In order to further enlarge the control range of the fuel metering, in the fuel system according to this example, the average angular speed of the valve body 21 over at least one working cycle of the combustion engine can be further raised to twice the speed of the crankshaft 4. In that operating condition, of which Fig. 7 represents an example, the valve body closes the spill channel 19 four times per working cycle of the combustion engine. In this operating condition, three of the closures are without effect, because they do not coincide with the high-pressure pump 14 delivering fuel under high pressure. The operating condition represented in Fig. 7 is that in which the fuel output is minimal, in that the angular speed of the valve body 21 during traversal of the second angular range, during which it closes off the spill channel 19, is maximally accelerated if this coincides with the high-pressure pump 14 supplying fuel under high pressure (line PUMP ACTIVE).
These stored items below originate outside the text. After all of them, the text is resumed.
/-- ABACUS_INPUT_BURST (R97): one token of i0 taken. [DESIGN CHOICE: notes/assumptions/41.md] -/
def State.abInput (s : State) (r a : Nat) : Option State :=
  match s.region r with
  | none => none
  | some g =>
    match g.actor a with
    | none => none
    | some x =>
      match x.abacus with
      | none => none
      | some b =>
        let held := (x.configNext b).isSome || x.atBoundary && decide (b.shState = .swapPending)
        if !g.active x || held || s.unitBusy r a || (x.port 0).drop || decide (b.outq ≠ []) || !g.outReady a 0 then none
        else
          match s.framing r a 0 with
          | some s1 => some (s1.modAbacus r a fun b => { b with part := [] })
          | none =>
            match x.head 0 with
            | none => none
            | some t =>
              if t.kind = 3 ∧ !burstType (g.inType a 0) then
                some ((s.modActor r a fun x => x.takeTracked 0).errorAt r a (chanField (g.chanTo a 0)) 0 0x05 0)
              else if t.kind = 3 then some ((s.modActor r a fun x => x.takeTracked 0).modAbacus r a fun b => { b with part := [] })
              else if t.kind = 0 then some (s.abData r a g x b t)
              else if t.kind = 1 then some ((s.modActor r a fun x => x.takeTracked 0).sendOn r a 0 1 [0])
              else if t.kind = 2 then some ((s.modActor r a fun x => x.takeTracked 0).sendEos r a 0 t.eosErr)
              else if t.kind = 4 then some ((s.modActor r a fun x => x.takeTracked 0).sendOn r a 0 4 t.payload)
              else if t.kind = 7 then some (s.modActor r a fun x => x.takeTracked 0)
              else none

def execAbacusInputBurst (r a : Nat) (s : State) : Res := occurIn s r (s.abInput r a)

/-- ABACUS_VECTOR_OUTPUT (R98): the oldest token of the answers leaves once o0 has a slot. -/
def State.abOutput (s : State) (r a : Nat) : Option State :=
  match s.region r with
  | none => none
  | some g =>
    match g.actor a with
    | none => none
    | some x =>
      match x.abacus with
      | none => none
      | some b =>
        match b.outq with
        | [] => none
        | t :: l =>
          if !g.outReady a 0 ∨ x.holdsNone = false ∨ !(x.cut = .run ∨ x.cut = .finish) then none
          else some ((s.modAbacus r a fun b => { b with outq := l }).sendOn r a 0 t.kind t.payload)

def execAbacusVectorOutput (r a : Nat) (s : State) : Res := occurIn s r (s.abOutput r a)

end Sys2Proof.Machine
end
It is also possible to provide an intermediate operating condition in which the valve body 21 rotates at an average speed 1.5 times higher than the speed of the crankshaft 4 (that is, three times the lowest average speed of the valve body 21). In the proposed switch between different average angular speeds of the valve body 21, the fuel delivery decreases tendentially with the increase of the average angular speed of the valve body 21. As a result, extreme speeds and accelerations of the valve body 21 do not often occur. The fact is, a great demand for power (and hence a low average speed of the valve body 21 with respect to the angular speed of the crankshaft) is mostly
accompanied by higher speeds of the crankshaft and vice versa. Wear of the valve 20 and the drive 36 is thus prevented.
Wear of the valve 20 and the drive 36 is further prevented in that the angular speed of the valve body 21, at an average angular speed at which it also periodically closes off the spill channel 19 without this coinciding with delivery of fuel by the high-pressure pump 14, is varied only a single time per working cycle of the combustion engine, i.e., only in relation to simultaneous delivery of fuel by the high-pressure pump 14.
Preferably, the lowest average angular speed of the valve body 21 over at least one working cycle of the combustion engine is equal to the simultaneously occurring angular speed of the crankshaft of the combustion engine. At this average speed, the valve body 21 closes the inlet port twice per working cycle of the combustion engine. This angular speed is so high that the portion of the rotatable valve body 21 that closes off the inlet port 23 can cover a relatively large angle in circumferential direction. As a result, at a given diameter of the valve body, it can be of robust design. Also, at a given robustness of the portion closing off the inlet port 23, the valve can have a relatively small diameter. A further advantage of a minimum average speed of the rotary valve higher than the lowest possible speed is that the closure and release of the inlet port 23 of the valve 20 is carried out faster. As a result, the fuel injection phase exhibits relatively steep flanks, which is advantageous for the effective atomization of the injected fuel at the beginning and the end of the injection phase and for accurately controlling the amount of injected fuel. It will be clear to those skilled in the art that within the framework of the present invention, many other embodiments and modes are possible. Thus, for instance, the valve body can be designed such that it closes off the spill channel several times per revolution. The rotation of the valve body relative to the crankshaft may also be influenced, for instance, by depressing and releasing different sections of a loop cord or chain.